■ **EXERCISE INSTRUCTIONS**:
Entries follow. Give back exactly the lines starting at the one containing "simp [ih r2 e2]" and ending at the one containing "some previous =>", and no other lines.

■ **SUPPLIED RECORDS**:
theorem trackLine_keeps (h : Keeps s t) (f : Face) (part : FacePart) (item : LineItem) :
    Keeps s (trackLine t f part item).1 :=
  foldl_keeps _ (fun _ _ hu => mergeLane_keeps hu _ _ _ _) _
    (foldl_keeps _ (fun _ _ hu => changeOne_keeps hu _ _ _ _) _
      (foldl_keeps _ (fun _ _ hu => countOne_keeps hu _ _ _ _ _) _ h))

theorem takeHandover_keeps (h : Keeps s t) (f : Face) (part : FacePart) (desc : LineDesc) (q : Request) :
    Keeps s (takeHandover t f part desc q).1 := by
  unfold takeHandover
  dsimp only
  split
  · exact onTeFace_keeps h _ _
  · refine mergeLane_keeps ?_ _ _ _ _
    split
    · exact confirmTrack_keeps (setTrack_keeps h _ _ _) _ _ _ _
    · exact setTrack_keeps h _ _ _

theorem cutOne_keeps (h : Keeps s t) (f : Face) (reason : CloseReason) (x : Fin 24 × Track) :
    Keeps s (cutOne f reason t x) := by
  unfold cutOne
  repeat' first | with_reducible apply failTrack_keeps | with_reducible apply closeTrack_keeps | exact h | split

theorem cutTracks_keeps (h : Keeps s t) (f : Face) (reason : CloseReason) : Keeps s (cutTracks t f reason) :=
  foldl_keeps _ (fun _ _ hu => cutOne_keeps hu _ _ _) _ h

theorem trackPatchEnd_keeps (h : Keeps s t) (f : Face) (part : FacePart) : Keeps s (trackPatchEnd t f part) := by
  unfold trackPatchEnd
  split
  · exact cutTracks_keeps h _ _
  · exact h

theorem trackPatchStart_keeps (h : Keeps s t) (f : Face) (item : PatchStart) :
    Keeps s (trackPatchStart t f item) := by
  unfold trackPatchStart
  dsimp only
  split
  · exact onTeFace_keeps (cutTracks_keeps h _ _) _ _
  · exact onTeFace_keeps h _ _

theorem startTracks_keeps (h : Keeps s t) (s0 : Int) : Keeps s (startTracks t s0) := onTe_keeps h _

/-! ## The Pairing Unit -/

/-- A part of the list is within its limits where the list is. -/
theorem pairingOk_sublist {p : PairingUnit} {list : List PairEntry} (hl : list.Sublist p.list) (hp : PairingOk p) :
    PairingOk { p with list := list } :=
  ⟨hl.length_le.trans hp.1, hp.2.1.sublist hl, hp.2.2⟩

/-- R107: an insertion while the list has room. -/
theorem pairingOk_insert {p : PairingUnit} (e : PairEntry) (hroom : p.list.length < Config.pairingListSize)
    (hp : PairingOk p) : PairingOk { p with list := insertDue e p.list } :=
  ⟨by simpa [insertDue, insertBy_length] using hroom, insertBy_sorted PairEntry.due (fun _ _ => rfl) e p.list hp.2.1, hp.2.2⟩

theorem issueSingle_keeps (h : Keeps s t) (result : PinholeResult) (c : Closure) :
    Keeps s (issueSingle result t c) :=
  onPu_keeps (issueMarked_keeps h _ _ _) _ id

theorem issueThrough_keeps (h : Keeps s t) (a b : Closure) : Keeps s (issueThrough t a b) := by
  unfold issueThrough
  exact raise_keeps (onPu_keeps (issueMarked_keeps h _ _ _) _ id) _

theorem discardLog_keeps (h : Keeps s t) (g : Face) : Keeps s (discardLog t g) :=
  onPuFace_keeps h _ _ fun _ hx => (List.length_filter_le _ _).trans hx

theorem discardLogs_keeps (h : Keeps s t) : Keeps s (discardLogs t) := discardLog_keeps (discardLog_keeps h _) _

theorem extendStretch_length (kind : DoubtKind) (previous stamp : Int) (l r : List Stretch)
    (e : extendStretch kind previous stamp l = some r) : r.length = l.length := by
  induction l generalizing r with
  | nil => cases e
  | cons x rest ih =>
    unfold extendStretch at e
    split at e
    · cases e
      rfl
    · cases e2 : extendStretch kind previous stamp rest with
      | none =>
        rw [e2] at e
        cases e
      | some r2 =>
        rw [e2] at e
        cases e
        simp [ih r2 e2]

/-- R110: a doubt never makes the log longer than its size. -/
theorem logDoubt_length (stamp : Int) (p : PuFace) (kind : DoubtKind) (h : p.log.length ≤ Config.doubtLogSize) :
    (logDoubt stamp p kind).log.length ≤ Config.doubtLogSize := by
  unfold logDoubt
  split
  · next log e =>
    cases hl : p.lastLine with
    | none =>
      rw [hl] at e
      cases e
    | some previous =>
      rw [hl] at e
      exact (extendStretch_length _ _ _ _ _ e).trans_le h
  · unfold openStretch
    split
    · next hroom => simpa using hroom
    · split
      · exact Nat.succ_le_of_lt (by decide)
      · next e =>
        rw [e] at h
        simpa using h

theorem foldl_logDoubt_length (stamp : Int) (kinds : List DoubtKind) (p : PuFace)
    (h : p.log.length ≤ Config.doubtLogSize) : (kinds.foldl (logDoubt stamp) p).log.length ≤ Config.doubtLogSize := by
  induction kinds generalizing p with
  | nil => exact h
  | cons k rest ih => exact ih _ (logDoubt_length _ _ _ h)

theorem resolveEntry_keeps (h : Keeps s t) (g : Face) (e : PairEntry) : Keeps s (resolveEntry g t e) :=
  issueSingle_keeps h _ _

theorem resolvePassed_keeps (h : Keeps s t) (g : Face) : Keeps s (resolvePassed t g) := by
  unfold resolvePassed
  dsimp only
  exact foldl_keeps _ (fun _ _ hu => resolveEntry_keeps hu _ _) _
    (onPu_keeps h _ (pairingOk_sublist List.filter_sublist))

theorem removeFirst_sublist (test : PairEntry → Bool) (l : List PairEntry) (r : PairEntry × List PairEntry)
    (e : removeFirst test l = some r) : r.2.Sublist l := by
  induction l generalizing r with
  | nil => cases e
  | cons x rest ih =>
    unfold removeFirst at e
    split at e
    · cases e
      exact List.sublist_cons_self _ _
    · cases e2 : removeFirst test rest with
      | none =>
        rw [e2] at e
        cases e
      | some r2 =>
        rw [e2] at e
        cases e
        exact (ih r2 e2).cons_cons x

theorem issueSingle_list (result : PinholeResult) (s : State) (c : Closure) :
    (issueSingle result s c).pu.list = s.pu.list := by
  have e := (issueMarked_reporting s (.pinhole result c none) .pinholeOther c.first).2.2.2.2.1.2.2
  show (issueMarked s (.pinhole result c none) .pinholeOther c.first).1.pu.list = _
  rw [e]

/-- R107, R108: a full list gives up its head before an entry goes in. -/
theorem insertClosure_keeps (h : Keeps s t) (e : PairEntry) : Keeps s (insertClosure t e) := by
  unfold insertClosure
  split
  · next hroom => exact onPu_keeps h _ (pairingOk_insert e hroom)
  · split
    · exact onPu_keeps h _ fun hp => ⟨Nat.succ_le_of_lt (by decide), List.pairwise_singleton _ _, hp.2.2⟩
    · next head rest el =>
      refine discardLogs_keeps ?_
      have hs : ({ t.pu with list := rest } : PairingUnit).list.Sublist t.pu.list := by
        rw [el]
        exact List.sublist_cons_self _ _
      have key := issueSingle_keeps (onPu_keeps h (fun p => { p with list := rest }) (pairingOk_sublist hs)) .evicted
        head.closure
      refine { key with pairing := fun hp => ?_ }
      have hroom : rest.length < Config.pairingListSize := by
        have := (h.pairing hp).1
        rw [el] at this
        simpa using this
      refine pairingOk_insert e ?_ (key.pairing hp)
      rw [issueSingle_list]
      exact hroom

theorem placeClosure_keeps (h : Keeps s t) (c : Closure) : Keeps s (placeClosure t c) := by
  unfold placeClosure
  dsimp only
  split
  · exact issueSingle_keeps h _ _
  · split
    · exact resolveEntry_keeps h _ _
    · exact insertClosure_keeps h _

theorem takeClosure_keeps (h : Keeps s t) (closure : Closure) : Keeps s (takeClosure t closure) := by
  unfold takeClosure
  dsimp only
  split
  · split
    · next e rest er =>
      exact discardLogs_keeps (issueThrough_keeps (onPu_keeps h _ (pairingOk_sublist (removeFirst_sublist _ _ _ er)))
        _ _)
    · exact placeClosure_keeps h _
  · exact issueSingle_keeps h _ _

theorem settleProgress_keeps (h : Keeps s t) (f : Face) : Keeps s (settleProgress t f) :=
  discardLogs_keeps (resolvePassed_keeps h f)

theorem lineProgress_keeps (h : Keeps s t) (f : Face) (item : LineItem) (horizon : Option Int) :
    Keeps s (lineProgress t f item horizon) := by
  unfold lineProgress
  dsimp only
  refine settleProgress_keeps (onPuFace_keeps h _ _ ?_) _
  intro x hx
  exact foldl_logDoubt_length item.desc.stamp _ x hx

theorem eventProgress_keeps (h : Keeps s t) (f : Face) : Keeps s (eventProgress t f) :=
  settleProgress_keeps (onPuFace_keeps h _ _ (by exact fun _ hx => hx)) _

■ **ANSWER SPACE**:
        simp [ih r2 e2]

/-- R110: a doubt never makes the log longer than its size. -/
theorem logDoubt_length (stamp : Int) (p : PuFace) (kind : DoubtKind) (h : p.log.length ≤ Config.doubtLogSize) :
    (logDoubt stamp p kind).log.length ≤ Config.doubtLogSize := by
  unfold logDoubt
  split
  · next log e =>
    cases hl : p.lastLine with
    | none =>
      rw [hl] at e
      cases e
    | some previous =>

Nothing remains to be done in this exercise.